Lines with the word "until" are the answer; copy each of them from the data below.
Given information Start Marker
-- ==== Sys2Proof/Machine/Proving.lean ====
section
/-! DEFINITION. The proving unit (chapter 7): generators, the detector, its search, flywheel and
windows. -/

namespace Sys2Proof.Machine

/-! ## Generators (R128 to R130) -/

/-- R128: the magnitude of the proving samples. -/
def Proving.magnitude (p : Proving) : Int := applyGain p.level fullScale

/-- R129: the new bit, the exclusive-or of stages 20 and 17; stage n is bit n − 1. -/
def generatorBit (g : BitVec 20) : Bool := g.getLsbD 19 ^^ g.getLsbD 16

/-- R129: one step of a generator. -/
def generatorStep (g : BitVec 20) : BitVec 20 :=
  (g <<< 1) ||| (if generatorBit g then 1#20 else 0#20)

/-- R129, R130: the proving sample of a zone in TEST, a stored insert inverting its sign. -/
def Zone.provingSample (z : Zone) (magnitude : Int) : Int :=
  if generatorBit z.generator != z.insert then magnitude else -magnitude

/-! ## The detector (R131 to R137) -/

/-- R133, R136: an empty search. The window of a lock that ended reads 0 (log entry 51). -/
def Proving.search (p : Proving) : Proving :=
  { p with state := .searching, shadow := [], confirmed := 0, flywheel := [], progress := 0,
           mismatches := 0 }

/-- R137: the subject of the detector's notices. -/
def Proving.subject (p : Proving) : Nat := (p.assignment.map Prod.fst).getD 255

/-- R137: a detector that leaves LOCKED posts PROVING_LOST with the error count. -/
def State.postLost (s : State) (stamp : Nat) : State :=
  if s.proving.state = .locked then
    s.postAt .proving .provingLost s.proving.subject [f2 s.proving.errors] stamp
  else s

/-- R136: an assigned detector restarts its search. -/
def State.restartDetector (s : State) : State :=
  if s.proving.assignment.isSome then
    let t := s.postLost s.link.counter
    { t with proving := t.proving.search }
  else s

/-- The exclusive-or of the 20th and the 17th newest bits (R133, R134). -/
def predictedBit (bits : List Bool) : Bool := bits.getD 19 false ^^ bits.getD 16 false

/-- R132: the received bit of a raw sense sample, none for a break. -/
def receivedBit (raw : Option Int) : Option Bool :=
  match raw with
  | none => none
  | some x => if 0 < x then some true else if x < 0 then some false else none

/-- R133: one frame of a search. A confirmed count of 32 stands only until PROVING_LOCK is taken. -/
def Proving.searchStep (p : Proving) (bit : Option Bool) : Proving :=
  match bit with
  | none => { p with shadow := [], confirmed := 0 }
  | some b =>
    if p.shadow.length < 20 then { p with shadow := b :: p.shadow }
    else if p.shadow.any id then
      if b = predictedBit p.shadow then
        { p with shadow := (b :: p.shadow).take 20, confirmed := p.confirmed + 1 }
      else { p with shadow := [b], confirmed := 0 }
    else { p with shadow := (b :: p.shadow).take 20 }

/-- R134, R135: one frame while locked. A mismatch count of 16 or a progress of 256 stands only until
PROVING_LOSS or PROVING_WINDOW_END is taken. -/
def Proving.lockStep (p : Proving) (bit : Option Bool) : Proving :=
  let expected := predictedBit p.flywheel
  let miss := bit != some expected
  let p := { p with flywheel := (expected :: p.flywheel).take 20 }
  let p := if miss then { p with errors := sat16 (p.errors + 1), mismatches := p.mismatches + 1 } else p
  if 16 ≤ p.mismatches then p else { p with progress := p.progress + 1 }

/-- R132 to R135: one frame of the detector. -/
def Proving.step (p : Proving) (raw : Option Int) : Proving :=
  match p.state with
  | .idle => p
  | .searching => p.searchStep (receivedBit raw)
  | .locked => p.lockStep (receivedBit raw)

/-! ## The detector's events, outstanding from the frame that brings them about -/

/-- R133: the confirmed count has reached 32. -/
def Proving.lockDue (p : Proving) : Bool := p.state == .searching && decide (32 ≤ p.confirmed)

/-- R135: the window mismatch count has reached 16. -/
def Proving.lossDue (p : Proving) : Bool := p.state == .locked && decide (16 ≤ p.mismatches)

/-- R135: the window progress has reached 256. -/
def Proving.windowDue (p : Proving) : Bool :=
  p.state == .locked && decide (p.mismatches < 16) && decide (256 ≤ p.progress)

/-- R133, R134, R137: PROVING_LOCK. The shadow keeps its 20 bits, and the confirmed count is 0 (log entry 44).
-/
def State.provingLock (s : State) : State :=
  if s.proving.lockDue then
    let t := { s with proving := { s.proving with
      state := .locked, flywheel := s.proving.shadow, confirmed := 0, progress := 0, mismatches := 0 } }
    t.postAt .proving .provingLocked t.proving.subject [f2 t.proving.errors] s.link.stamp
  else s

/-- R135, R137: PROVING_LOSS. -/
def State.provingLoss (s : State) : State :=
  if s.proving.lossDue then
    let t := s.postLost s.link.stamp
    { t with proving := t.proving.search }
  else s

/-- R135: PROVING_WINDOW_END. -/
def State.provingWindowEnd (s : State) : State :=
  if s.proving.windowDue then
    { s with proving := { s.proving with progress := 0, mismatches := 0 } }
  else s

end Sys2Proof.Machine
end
Given information End Marker
Given information Start Marker
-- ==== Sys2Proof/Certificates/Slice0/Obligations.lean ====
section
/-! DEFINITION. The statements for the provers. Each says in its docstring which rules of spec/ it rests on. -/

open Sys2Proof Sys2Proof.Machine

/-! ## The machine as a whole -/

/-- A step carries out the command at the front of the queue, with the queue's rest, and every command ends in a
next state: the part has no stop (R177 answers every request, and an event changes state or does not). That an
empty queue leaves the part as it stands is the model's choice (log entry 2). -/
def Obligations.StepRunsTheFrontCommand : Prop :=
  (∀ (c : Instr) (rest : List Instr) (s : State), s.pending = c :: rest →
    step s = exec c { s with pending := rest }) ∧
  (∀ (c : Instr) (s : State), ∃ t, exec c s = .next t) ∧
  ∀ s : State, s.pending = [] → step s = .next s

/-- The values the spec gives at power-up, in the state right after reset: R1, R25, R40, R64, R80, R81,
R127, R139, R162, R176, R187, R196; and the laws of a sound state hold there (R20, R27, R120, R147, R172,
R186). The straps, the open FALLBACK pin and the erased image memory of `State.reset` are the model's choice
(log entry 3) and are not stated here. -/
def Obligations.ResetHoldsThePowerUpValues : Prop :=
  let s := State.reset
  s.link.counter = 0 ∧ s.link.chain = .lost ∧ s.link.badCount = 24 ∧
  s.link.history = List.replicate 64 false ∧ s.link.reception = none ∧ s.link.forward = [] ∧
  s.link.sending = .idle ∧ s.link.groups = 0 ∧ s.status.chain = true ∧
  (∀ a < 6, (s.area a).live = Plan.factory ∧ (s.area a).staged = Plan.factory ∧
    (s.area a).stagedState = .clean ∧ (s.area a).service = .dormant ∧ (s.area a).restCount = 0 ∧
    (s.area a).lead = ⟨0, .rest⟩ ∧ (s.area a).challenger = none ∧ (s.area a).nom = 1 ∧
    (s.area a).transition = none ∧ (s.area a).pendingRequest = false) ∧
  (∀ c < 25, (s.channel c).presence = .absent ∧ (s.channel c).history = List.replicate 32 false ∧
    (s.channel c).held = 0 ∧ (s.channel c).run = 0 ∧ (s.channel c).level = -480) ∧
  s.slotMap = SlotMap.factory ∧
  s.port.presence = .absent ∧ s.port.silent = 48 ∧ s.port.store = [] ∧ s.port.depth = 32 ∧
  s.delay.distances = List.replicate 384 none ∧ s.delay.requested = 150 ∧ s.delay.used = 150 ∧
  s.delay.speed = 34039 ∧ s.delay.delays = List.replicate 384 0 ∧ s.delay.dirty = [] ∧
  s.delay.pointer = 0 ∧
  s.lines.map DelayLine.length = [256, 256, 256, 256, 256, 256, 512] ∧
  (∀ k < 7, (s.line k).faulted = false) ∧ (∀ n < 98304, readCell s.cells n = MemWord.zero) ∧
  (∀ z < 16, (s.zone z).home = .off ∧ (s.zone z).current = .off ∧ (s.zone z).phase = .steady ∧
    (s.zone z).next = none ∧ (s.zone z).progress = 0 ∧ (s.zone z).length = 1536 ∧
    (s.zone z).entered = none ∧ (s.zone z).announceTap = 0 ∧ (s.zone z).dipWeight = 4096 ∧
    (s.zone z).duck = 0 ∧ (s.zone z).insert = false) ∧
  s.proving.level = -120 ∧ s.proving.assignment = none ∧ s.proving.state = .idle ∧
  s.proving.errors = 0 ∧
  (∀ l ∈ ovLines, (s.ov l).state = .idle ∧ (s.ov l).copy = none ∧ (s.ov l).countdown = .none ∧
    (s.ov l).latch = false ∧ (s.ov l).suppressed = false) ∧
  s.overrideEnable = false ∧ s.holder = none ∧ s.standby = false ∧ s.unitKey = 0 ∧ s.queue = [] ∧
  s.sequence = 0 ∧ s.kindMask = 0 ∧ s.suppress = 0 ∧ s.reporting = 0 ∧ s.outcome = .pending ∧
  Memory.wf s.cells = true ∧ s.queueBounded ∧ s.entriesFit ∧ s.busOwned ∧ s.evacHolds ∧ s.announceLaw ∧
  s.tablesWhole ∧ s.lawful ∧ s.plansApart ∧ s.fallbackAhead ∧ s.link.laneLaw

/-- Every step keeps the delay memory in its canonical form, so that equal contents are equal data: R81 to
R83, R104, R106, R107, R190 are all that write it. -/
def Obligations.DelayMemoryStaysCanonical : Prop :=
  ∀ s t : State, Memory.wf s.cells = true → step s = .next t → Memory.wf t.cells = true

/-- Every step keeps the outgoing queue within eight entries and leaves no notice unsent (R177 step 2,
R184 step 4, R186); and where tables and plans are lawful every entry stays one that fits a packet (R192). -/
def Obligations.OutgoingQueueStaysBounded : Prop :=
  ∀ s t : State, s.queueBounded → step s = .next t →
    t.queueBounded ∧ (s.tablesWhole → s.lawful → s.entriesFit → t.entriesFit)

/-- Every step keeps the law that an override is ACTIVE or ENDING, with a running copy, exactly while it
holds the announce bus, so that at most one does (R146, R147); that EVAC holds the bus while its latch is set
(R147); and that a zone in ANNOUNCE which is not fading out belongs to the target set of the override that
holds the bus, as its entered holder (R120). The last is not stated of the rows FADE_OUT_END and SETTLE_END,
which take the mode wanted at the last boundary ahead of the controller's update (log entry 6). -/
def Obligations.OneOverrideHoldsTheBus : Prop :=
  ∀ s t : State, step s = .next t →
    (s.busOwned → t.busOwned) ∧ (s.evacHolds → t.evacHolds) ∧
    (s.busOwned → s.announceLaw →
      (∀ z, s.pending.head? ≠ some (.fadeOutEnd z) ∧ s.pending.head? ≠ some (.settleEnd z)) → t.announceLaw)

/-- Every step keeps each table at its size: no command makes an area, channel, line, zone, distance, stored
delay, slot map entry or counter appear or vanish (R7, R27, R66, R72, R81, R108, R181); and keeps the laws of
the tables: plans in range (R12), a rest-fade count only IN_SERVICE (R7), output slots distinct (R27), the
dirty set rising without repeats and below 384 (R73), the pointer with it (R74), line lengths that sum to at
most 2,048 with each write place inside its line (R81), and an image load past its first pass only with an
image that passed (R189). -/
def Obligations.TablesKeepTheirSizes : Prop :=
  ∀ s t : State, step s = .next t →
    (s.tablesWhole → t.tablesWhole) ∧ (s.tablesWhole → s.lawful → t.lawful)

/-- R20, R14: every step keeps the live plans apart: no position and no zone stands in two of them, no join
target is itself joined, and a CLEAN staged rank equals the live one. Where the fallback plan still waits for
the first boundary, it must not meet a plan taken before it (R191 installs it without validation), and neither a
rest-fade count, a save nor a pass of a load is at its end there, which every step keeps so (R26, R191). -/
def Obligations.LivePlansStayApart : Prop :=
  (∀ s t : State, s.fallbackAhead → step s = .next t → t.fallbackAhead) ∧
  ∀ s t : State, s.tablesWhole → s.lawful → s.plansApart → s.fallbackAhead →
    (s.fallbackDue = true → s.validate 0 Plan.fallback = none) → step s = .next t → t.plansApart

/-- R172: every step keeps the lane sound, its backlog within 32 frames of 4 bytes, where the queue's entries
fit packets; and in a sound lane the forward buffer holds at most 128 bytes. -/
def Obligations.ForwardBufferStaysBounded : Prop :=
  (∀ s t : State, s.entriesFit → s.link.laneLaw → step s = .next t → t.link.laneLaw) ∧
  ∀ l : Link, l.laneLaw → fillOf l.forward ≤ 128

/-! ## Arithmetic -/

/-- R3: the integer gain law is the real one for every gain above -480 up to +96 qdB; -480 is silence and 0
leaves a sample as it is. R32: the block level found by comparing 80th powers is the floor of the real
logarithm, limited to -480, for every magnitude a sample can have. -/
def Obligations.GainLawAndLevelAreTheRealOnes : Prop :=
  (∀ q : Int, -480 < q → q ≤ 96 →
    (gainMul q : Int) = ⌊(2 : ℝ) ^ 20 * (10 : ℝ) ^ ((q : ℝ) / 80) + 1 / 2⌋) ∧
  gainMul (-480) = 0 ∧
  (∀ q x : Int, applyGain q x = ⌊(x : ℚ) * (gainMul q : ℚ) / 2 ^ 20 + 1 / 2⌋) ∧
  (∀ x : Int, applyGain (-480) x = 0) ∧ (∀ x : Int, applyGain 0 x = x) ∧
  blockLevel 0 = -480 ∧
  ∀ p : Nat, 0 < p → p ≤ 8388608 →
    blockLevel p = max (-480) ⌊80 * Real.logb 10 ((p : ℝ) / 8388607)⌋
Given information End Marker
Given information Start Marker
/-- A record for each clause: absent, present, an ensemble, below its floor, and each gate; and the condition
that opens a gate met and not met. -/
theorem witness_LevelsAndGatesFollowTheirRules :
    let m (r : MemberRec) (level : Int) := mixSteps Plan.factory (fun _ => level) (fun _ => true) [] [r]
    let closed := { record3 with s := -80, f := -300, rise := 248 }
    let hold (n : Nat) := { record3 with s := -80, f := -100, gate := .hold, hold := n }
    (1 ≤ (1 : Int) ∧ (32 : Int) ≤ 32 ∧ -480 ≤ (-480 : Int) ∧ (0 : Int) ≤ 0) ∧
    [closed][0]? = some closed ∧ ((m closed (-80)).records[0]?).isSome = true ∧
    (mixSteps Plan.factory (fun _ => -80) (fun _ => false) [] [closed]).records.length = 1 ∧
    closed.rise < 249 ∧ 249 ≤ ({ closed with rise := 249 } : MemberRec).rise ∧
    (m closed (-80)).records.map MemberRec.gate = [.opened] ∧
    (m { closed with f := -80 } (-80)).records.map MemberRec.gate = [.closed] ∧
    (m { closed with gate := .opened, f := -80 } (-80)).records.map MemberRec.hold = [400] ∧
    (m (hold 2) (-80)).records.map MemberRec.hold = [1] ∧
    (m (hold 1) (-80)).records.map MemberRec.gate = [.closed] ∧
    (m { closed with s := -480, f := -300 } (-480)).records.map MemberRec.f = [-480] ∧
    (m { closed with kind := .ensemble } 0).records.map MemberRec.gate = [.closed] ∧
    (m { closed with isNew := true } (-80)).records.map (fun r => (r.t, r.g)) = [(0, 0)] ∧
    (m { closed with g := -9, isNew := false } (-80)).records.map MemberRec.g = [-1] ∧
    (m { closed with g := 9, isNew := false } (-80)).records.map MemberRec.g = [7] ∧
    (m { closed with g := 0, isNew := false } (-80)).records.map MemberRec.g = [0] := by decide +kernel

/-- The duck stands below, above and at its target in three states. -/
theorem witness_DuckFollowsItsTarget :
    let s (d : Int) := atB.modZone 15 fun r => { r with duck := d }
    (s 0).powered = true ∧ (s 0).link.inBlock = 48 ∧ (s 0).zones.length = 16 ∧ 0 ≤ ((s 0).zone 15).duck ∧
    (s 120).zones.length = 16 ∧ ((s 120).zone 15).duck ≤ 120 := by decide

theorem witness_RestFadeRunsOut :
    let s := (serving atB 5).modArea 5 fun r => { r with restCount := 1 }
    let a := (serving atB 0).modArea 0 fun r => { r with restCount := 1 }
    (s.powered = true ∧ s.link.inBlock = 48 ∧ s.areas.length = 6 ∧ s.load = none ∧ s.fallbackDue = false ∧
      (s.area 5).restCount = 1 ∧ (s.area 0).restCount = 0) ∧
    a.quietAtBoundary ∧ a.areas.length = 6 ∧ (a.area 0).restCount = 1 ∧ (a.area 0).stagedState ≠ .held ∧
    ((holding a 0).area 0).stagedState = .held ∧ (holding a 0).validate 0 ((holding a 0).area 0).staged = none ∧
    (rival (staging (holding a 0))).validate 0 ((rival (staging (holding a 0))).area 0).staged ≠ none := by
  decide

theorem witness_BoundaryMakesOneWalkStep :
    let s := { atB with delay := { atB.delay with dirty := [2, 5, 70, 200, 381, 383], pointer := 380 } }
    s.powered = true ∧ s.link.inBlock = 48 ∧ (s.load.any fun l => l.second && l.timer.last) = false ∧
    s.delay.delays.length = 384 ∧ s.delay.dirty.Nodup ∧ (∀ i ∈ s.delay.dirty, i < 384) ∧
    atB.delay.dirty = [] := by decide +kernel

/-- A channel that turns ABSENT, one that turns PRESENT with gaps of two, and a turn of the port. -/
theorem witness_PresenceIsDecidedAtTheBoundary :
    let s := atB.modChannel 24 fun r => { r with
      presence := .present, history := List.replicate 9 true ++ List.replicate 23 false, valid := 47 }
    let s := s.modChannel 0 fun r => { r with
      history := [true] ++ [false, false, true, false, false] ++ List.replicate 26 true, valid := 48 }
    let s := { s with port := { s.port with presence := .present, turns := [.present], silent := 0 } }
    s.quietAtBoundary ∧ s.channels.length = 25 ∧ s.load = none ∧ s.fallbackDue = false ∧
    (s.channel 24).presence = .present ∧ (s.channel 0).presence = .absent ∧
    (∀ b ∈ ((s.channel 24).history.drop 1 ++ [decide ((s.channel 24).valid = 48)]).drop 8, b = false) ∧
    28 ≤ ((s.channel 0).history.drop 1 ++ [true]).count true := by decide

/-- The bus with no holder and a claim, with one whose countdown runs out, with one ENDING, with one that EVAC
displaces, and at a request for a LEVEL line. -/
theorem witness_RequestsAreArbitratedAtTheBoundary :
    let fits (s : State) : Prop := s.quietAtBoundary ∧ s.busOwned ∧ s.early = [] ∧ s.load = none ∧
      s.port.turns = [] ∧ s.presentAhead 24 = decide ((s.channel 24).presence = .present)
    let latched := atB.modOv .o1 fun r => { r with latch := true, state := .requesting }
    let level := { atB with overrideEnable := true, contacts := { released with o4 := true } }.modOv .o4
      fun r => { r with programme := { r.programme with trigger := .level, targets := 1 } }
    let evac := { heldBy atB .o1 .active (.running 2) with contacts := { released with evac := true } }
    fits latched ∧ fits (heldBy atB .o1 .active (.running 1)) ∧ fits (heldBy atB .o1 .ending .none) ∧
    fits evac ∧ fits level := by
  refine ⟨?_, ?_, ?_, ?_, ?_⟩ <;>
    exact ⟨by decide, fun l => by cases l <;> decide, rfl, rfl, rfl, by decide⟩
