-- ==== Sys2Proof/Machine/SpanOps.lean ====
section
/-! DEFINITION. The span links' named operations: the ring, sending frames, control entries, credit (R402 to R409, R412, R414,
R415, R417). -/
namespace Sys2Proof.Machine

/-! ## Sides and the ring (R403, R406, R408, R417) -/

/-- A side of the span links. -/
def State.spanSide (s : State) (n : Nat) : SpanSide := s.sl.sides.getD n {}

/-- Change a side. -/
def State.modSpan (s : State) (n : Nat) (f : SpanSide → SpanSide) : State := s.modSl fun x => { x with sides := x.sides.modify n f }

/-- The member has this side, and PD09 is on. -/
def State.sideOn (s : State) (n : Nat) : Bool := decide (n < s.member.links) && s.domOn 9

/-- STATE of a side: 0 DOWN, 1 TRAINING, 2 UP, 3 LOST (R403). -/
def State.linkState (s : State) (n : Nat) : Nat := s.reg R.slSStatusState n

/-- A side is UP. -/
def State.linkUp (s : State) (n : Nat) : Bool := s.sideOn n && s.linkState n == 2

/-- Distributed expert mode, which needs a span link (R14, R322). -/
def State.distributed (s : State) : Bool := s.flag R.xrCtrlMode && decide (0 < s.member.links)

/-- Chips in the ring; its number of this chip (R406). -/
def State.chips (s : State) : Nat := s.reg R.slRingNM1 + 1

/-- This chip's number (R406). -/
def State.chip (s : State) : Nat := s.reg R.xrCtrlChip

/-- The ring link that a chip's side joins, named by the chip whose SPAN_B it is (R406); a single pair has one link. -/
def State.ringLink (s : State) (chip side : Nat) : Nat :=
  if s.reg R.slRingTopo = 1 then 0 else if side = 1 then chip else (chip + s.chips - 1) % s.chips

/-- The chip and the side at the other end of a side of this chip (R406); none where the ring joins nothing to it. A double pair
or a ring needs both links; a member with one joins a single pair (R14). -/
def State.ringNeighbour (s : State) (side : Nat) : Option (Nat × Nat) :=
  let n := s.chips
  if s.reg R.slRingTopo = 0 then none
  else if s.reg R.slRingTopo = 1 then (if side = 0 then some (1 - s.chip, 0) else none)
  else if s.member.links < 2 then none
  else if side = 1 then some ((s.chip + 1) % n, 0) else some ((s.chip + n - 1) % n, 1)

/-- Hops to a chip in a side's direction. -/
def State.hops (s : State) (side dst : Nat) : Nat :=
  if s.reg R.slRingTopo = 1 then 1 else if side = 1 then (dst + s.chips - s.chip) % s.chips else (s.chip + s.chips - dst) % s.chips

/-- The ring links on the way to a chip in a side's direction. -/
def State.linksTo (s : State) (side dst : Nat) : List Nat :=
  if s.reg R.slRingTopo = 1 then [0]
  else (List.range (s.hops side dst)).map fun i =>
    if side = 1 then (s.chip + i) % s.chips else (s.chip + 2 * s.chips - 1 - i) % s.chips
Given information End Marker
* Response *
/-- R133: one frame of a search. A confirmed count of 32 stands only until PROVING_LOCK is taken. -/
/-- R134, R135: one frame while locked. A mismatch count of 16 or a progress of 256 stands only until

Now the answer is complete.